– У меня не театр, – сказала она. – Вы что имеете в виду?
– Ну... шляпы какие-нибудь, шарфы, шали... Надо вас задрапировать...
– Да вы что! – удивилась она. – Вы, наверное, спутали. Я не танцовщица.
– Вы – женщина! – возразил Витя и опять улыбнулся своей странной улыбкой.
Нина Аркадьевна пожала плечами, пошла в прихожую и принесла оттуда две широкополые шляпы – бежевую и черную. Бежевую они сразу отмели, когда же она надела черную, они ахнули – так ей шли широкополые черные шляпы (она знала это и всегда покупала их себе в разных странах), – оживились, задвигались, потребовали и черное пальто, которое тоже оказалось в прихожей.
– Вот это уже что-то, кое-что... – промурлыкал Витя, цепко, мимо лица как-то, но всю целиком разглядывая ее, с этими своими поджатыми губами... – Шарфы?
Она покорно принесла из шифоньера в спальне разноцветные шарфы.

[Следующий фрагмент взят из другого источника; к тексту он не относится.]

/-- The syllables of a slot instruction, with stop bits 0; nothing for the machine's own steps. -/
def encode : Instr → List Syl
  | .add f => encSL 0 f.enc f.lit
  | .sub f => encSL 1 f.enc f.lit
  | .mul f => encSL 2 f.enc f.lit
  | .mulh f => encSL 3 f.enc f.lit
  | .mulhz f => encSL 4 f.enc f.lit
  | .div f => encSL 5 f.enc f.lit
  | .divz f => encSL 6 f.enc f.lit
  | .rem f => encSL 7 f.enc f.lit
  | .remz f => encSL 8 f.enc f.lit
  | .and f => encSL 9 f.enc f.lit
  | .or f => encSL 10 f.enc f.lit
  | .xor f => encSL 11 f.enc f.lit
  | .andn f => encSL 12 f.enc f.lit
  | .shl f => encSL 13 f.enc f.lit
  | .shr f => encSL 14 f.enc f.lit
  | .sar f => encSL 15 f.enc f.lit
  | .rotl f => encSL 16 f.enc f.lit
  | .clz f => encSL 17 f.enc f.lit
  | .ctz f => encSL 18 f.enc f.lit
  | .popc f => encSL 19 f.enc f.lit
  | .min f => encSL 20 f.enc f.lit
  | .max f => encSL 21 f.enc f.lit
  | .minz f => encSL 22 f.enc f.lit
  | .maxz f => encSL 23 f.enc f.lit
  | .addsh f => encSL 24 f.enc f.lit
  | .sel f => encSL 25 f.enc f.lit
  | .addi f => [sSyl 32 false f.enc]
  | .movi f => encSL 33 f.enc f.lit
  | .movhi f => encSL 34 f.enc f.lit
  | .cmp f => encSL 40 f.enc f.lit
  | .pset f => [sSyl 41 false f.enc]
  | .plog f => [sSyl 42 false f.enc]
  | .ld f => encSL 48 f.enc f.lit
  | .st f => encSL 49 f.enc f.lit
  | .fadd f => [sSyl 56 false f.enc]
  | .fsub f => [sSyl 57 false f.enc]
  | .fmul f => [sSyl 58 false f.enc]
  | .fma f => [sSyl 59 false f.enc]
  | .fdiv f => [sSyl 60 false f.enc]
  | .fsqrt f => [sSyl 61 false f.enc]
  | .fmin f => [sSyl 62 false f.enc]
  | .fmax f => [sSyl 63 false f.enc]
  | .fcmp f => encSL 64 f.enc f.lit
  | .fcvt f => [sSyl 65 false f.enc]
  | .fclass f => [sSyl 66 false f.enc]
  | .fchk f => [sSyl 67 false f.enc]
  | .movsys f => [sSyl 72 false f.enc]
  | .movctlRead f => [sSyl 73 false f.enc]
  | .movctlWrite f => [sSyl 74 false f.enc]
  | .movstg f => encSL 75 f.enc f.lit
  | .rdstg f => encSL 76 f.enc f.lit
  | .rst f => [sSyl 80 false f.enc]
  | .rstf f => [sSyl 81 false f.enc]
  | .rld f => [sSyl 82 false f.enc]
  | .vadd f => encV 0 f
  | .vsub f => encV 1 f
  | .vmul f => encV 2 f
  | .vmulh f => encV 3 f
  | .vfma f => encV 4 f
  | .vmin f => encV 5 f
  | .vmax f => encV 6 f
  | .vabs f => encV 7 f
  | .vneg f => encV 8 f
  | .vand f => encV 9 f
  | .vor f => encV 10 f
  | .vxor f => encV 11 f
  | .vandn f => encV 12 f
  | .vshl f => encV 13 f
  | .vshr f => encV 14 f
  | .vsar f => encV 15 f
  | .vcmp f => encV 16 f
  | .vsel f => encV 17 f
  | .vclz f => encV 18 f
  | .vpopc f => encV 19 f
  | .vcrc f => encV 20 f
  | .vmov f => encV 21 f
  | .klog f => encV 22 f
  | .vsplat f => encV 23 f
  | .vext f => encV 24 f
  | .vins f => encV 25 f
  | .vld f => encV 26 f
  | .vst f => encV 27 f
  | .vgather f => encV 28 f
  | .vscatter f => encV 29 f
  | .gset f => encV 30 f
  | .greset f => encV 31 f
  | .vrotr f => encV 32 f
  | .vrotc f => encV 33 f
  | .vbcr f => encV 34 f
  | .vbcc f => encV 35 f
  | .vredr f => encV 36 f
  | .vredc f => encV 37 f
  | .vscanR f => encV 38 f
  | .vscanC f => encV 39 f
  | .vtrn f => encV 40 f
  | .vshfr f => encV 41 f
  | .vtopk f => encV 42 f
  | .vcvt f => encV 43 f
  | .vrcp f => encV 48 f
  | .vrsq f => encV 49 f
  | .vsqrt f => encV 50 f
  | .vdiv f => encV 51 f
  | .vexp2 f => encV 52 f
  | .vlog2 f => encV 53 f
  | .vexp f => encV 54 f
  | .vlog f => encV 55 f
  | .vtanh f => encV 56 f
  | .vsig f => encV 57 f
  | .vsin f => encV 58 f
  | .vcos f => encV 59 f
  | .qclr f => encV 64 f
  | .qadd f => encV 65 f
  | .qsub f => encV 66 f
  | .qdot f => encV 67 f
  | .qaddq f => encV 68 f
  | .qsubq f => encV 69 f
  | .qneg f => encV 70 f
  | .qrnd f => encV 71 f
  | .qsave f => encV 72 f
  | .qload f => encV 73 f
  | .qtov f => encV 74 f
  | .vtoq f => encV 75 f
  | .mma f => [hSyl 0 f.enc]
  | .mzero f => [hSyl 1 f.enc]
  | .mdrain f => [hSyl 2 f.enc]
  | .mload f => [hSyl 3 f.enc]
  | .mstore f => [hSyl 4 f.enc]
  | .copy f => [hSyl 0 f.enc]
  | .bufset f => [hSyl 1 (f.enc true)]
  | .bufsetOff f => [hSyl 1 (f.enc false)]
  | .publish f => [hSyl 2 f.enc]
  | .quant f => [hSyl 0 f.enc]
  | .dequant f => [hSyl 1 f.enc]
  | .sqld f => [hSyl 2 f.enc]
  | .sqclr f => [hSyl 3 f.enc]
  | .xpush f => [hSyl 64 f.enc]
  | .xfetch f => [hSyl 65 f.enc]
  | .xflush => [hSyl 66 0]
  | .xcfg f => [hSyl 67 f.enc]
  | .br => encB 0 0 0 0 false 0
  | .brc bp bn => encB 1 0 0 bp bn 0
  | .call bx => encB 2 bx 0 0 false 0
  | .ret bx => encB 3 bx 0 0 false 0
  | .jmpr bx => encB 4 bx 0 0 false 0
  | .loop bx n => encB 5 bx 0 0 false n
  | .loopRot bx n => encB 5 bx 0 0 true n
  | .loopw bp bn n => encB 6 0 0 bp bn n
  | .yield => encB 7 0 0 0 false 0
  | .exit => encB 8 0 0 0 false 0
  | .allot bx by' => encB 16 bx by' 0 false 0
  | .shrink by' => encB 17 0 by' 0 false 0
  | .balloc bx q n => encB 18 bx 0 0 q n
  | .bfree bx n => encB 19 bx 0 0 false n
  | .vpark bx n => encB 20 bx 0 0 false n
  | .vunpark bx n => encB 21 bx 0 0 false n
  | .mlease => encB 22 0 0 0 false 0
  | .mrelease => encB 23 0 0 0 false 0
  | .launch bx by' n => encB 24 bx by' 0 false n
  | .barcfg bx n => encB 25 bx 0 0 false n
  | .bar n => encB 26 0 0 0 false n
  | .barw n => encB 27 0 0 0 false n
  | .bartst bp n => encB 28 0 0 bp false n
  | .hadv bx => encB 29 bx 0 0 false 0
  | .ttstart bx by' n => encB 30 bx by' 0 false n
  | .waitany bx => encB 32 bx 0 0 false 0
  | .waitall bx => encB 33 bx 0 0 false 0
  | .ffr bx by' => encB 34 bx by' 0 false 0
  | .tagclr bx => encB 35 bx 0 0 false 0
  | .semw bx n => encB 40 bx 0 0 false n
  | .semsig bx n => encB 41 bx 0 0 false n
  | .semset bx n => encB 42 bx 0 0 false n
  | .sclose n => encB 43 0 0 0 false n
  | .fence n => encB 44 0 0 0 false n
  | .rngset bx by' n => encB 48 bx by' 0 false n
  | .rngclr by' n => encB 49 0 by' 0 false n
  | .tlbinv bx by' => encB 50 bx by' 0 false 0
  | .tlbinva by' => encB 51 0 by' 0 false 0
  | .tlbinvaAll => encB 51 0 0 0 true 0
  | .trap n => encB 56 0 0 0 false n
  | .eret => encB 57 0 0 0 false 0
  | .eretCtx bx n => encB 57 bx 0 0 true n
  | .ctxsave bx by' => encB 58 bx by' 0 false 0
  | .ctxload bx by' => encB 59 bx by' 0 false 0
  | .jmark bx n => encB 60 bx 0 0 false n
  | .jflush => encB 61 0 0 0 false 0
  | _ => []

/-- The decoder of a slot class, on the syllables of one slot. -/
def decodeSlot (c : SlotClass) (ws : List Syl) : Except Reject Instr :=
  match c, ws with
  | .s, [w] => decodeS w 0
  | .s, [w, l] => decodeS w l
  | .v, [h, t] => decodeV h t
  | .m, [w] => decodeHeader matrixOf w
  | .c, [w] => decodeHeader copyOf w
  | .e, [w] => decodeHeader engineOf w
  | .b, [w] => decodeB w
  | _, _ => .error .beyond

/-! ## Bundles (R45 to R48, R65) -/

/-- A decoded bundle: the slots that its template marks present, in their order, and its idle count. -/
structure Bundle where
  slots : List (Slot × Instr)
  idle : Nat
  last : Bool
  deriving DecidableEq, Repr

/-- The class of a slot position. -/
def Slot.cls : Slot → SlotClass
  | .s0 | .s1 => .s | .v0 | .v1 => .v | .m => .m | .c => .c | .e => .e | .b => .b

/-- The template bit of a slot (R45). -/
def Slot.bit : Slot → Nat
  | .s0 => 24 | .s1 => 25 | .v0 => 26 | .v1 => 27 | .m => 28 | .c => 29 | .e => 30 | .b => 31

/-- The slots in the order of their syllables (R46). -/
def Slot.all : List Slot := [.s0, .s1, .v0, .v1, .m, .c, .e, .b]

/-- How many syllables a slot takes whose first syllable is w (R46). -/
def slotLen (c : SlotClass) (w : Syl) : Nat :=
  match c with
  | .s => if w.getLsbD 24 then 2 else 1
  | .v => 2
  | _ => 1

/-- Cut the syllables of a bundle into its slots; none where they run beyond the body. -/
def cutSlots : List Slot → Syl → List Syl → Option (List (Slot × List Syl) × List Syl)
  | [], _, ws => some ([], ws)
  | p :: ps, h, ws =>
    if h.getLsbD p.bit then
      match ws with
      | [] => none
      | w :: _ =>
        let n := slotLen p.cls w
        if ws.length < n then none
        else (cutSlots ps h (ws.drop n)).map fun (a, r) => ((p, ws.take n) :: a, r)
    else cutSlots ps h ws

/-- Every syllable but the last has its stop bit clear, and the last has it set (R47). -/
def stopsOk : List Syl → Bool
  | [] => false
  | [w] => w.getLsbD 0
  | w :: ws => !w.getLsbD 0 && stopsOk ws

/-- Decode every slot. -/
def decodeSlots (l : List (Slot × List Syl)) : List (Slot × Except Reject Instr) :=
  l.map fun (p, ws) => (p, decodeSlot p.cls ws)

/-- The rejects of a bundle's slots. -/
def slotRejects : List (Slot × Except Reject Instr) → List Reject
  | [] => []
  | (_, .ok _) :: t => slotRejects t
  | (_, .error r) :: t => r :: slotRejects t

/-- The instructions of a bundle's slots. -/
def slotInstrs : List (Slot × Except Reject Instr) → List (Slot × Instr)
  | [] => []
  | (p, .ok i) :: t => (p, i) :: slotInstrs t
  | (_, .error _) :: t => slotInstrs t

/-- The reject of the highest row of R65. -/
def worst : List Reject → Option Reject
  | [] => none
  | r :: t => match worst t with
    | none => some r
    | some q => some (if q.row < r.row then q else r)

/-- IDLE of a header. -/
def hdrIdle (h : Syl) : Nat := (h.extractLsb' 20 4).toNat
/-- LAST of a header. -/
def hdrLast (h : Syl) : Bool := h.getLsbD 19
/-- Header bits 18:1 are zero. -/
def hdrOk (h : Syl) : Bool := h.extractLsb' 1 18 == 0

/-- Read the bundle at the head of the syllables left in a body: its length in syllables (0 where they end
before it does) and the bundle or its illegal encoding (R65). -/
def decodeBundle (ws : List Syl) : Nat × Except Reject Bundle :=
  match ws with
  | [] => (0, .error .beyond)
  | h :: rest =>
    match cutSlots Slot.all h rest with
    | none => (0, .error (if hdrOk h then .beyond else .header))
    | some (cut, left) =>
      let n := ws.length - left.length
      if !hdrOk h || !stopsOk (ws.take n) then (n, .error .header)
      else
        let ds := decodeSlots cut
        match worst (slotRejects ds) with
        | some r => (n, .error r)
        | none => (n, .ok ⟨slotInstrs ds, hdrIdle h, hdrLast h⟩)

Блондин выхватил все, стал ловко разбрасывать их на руках, раскидывать, вязать узлы на концах... Накинул ярко-алый шарф на ее плечи поверх пальто и сам остался в восторге...
– Витя! – гаркнул вдруг Михайлов. И застыл, оцепенело глядя в окно. Там впервые за эту осень падал мокрый снег. – Скорее! Хватай ее, хватай все, помчались на набережную!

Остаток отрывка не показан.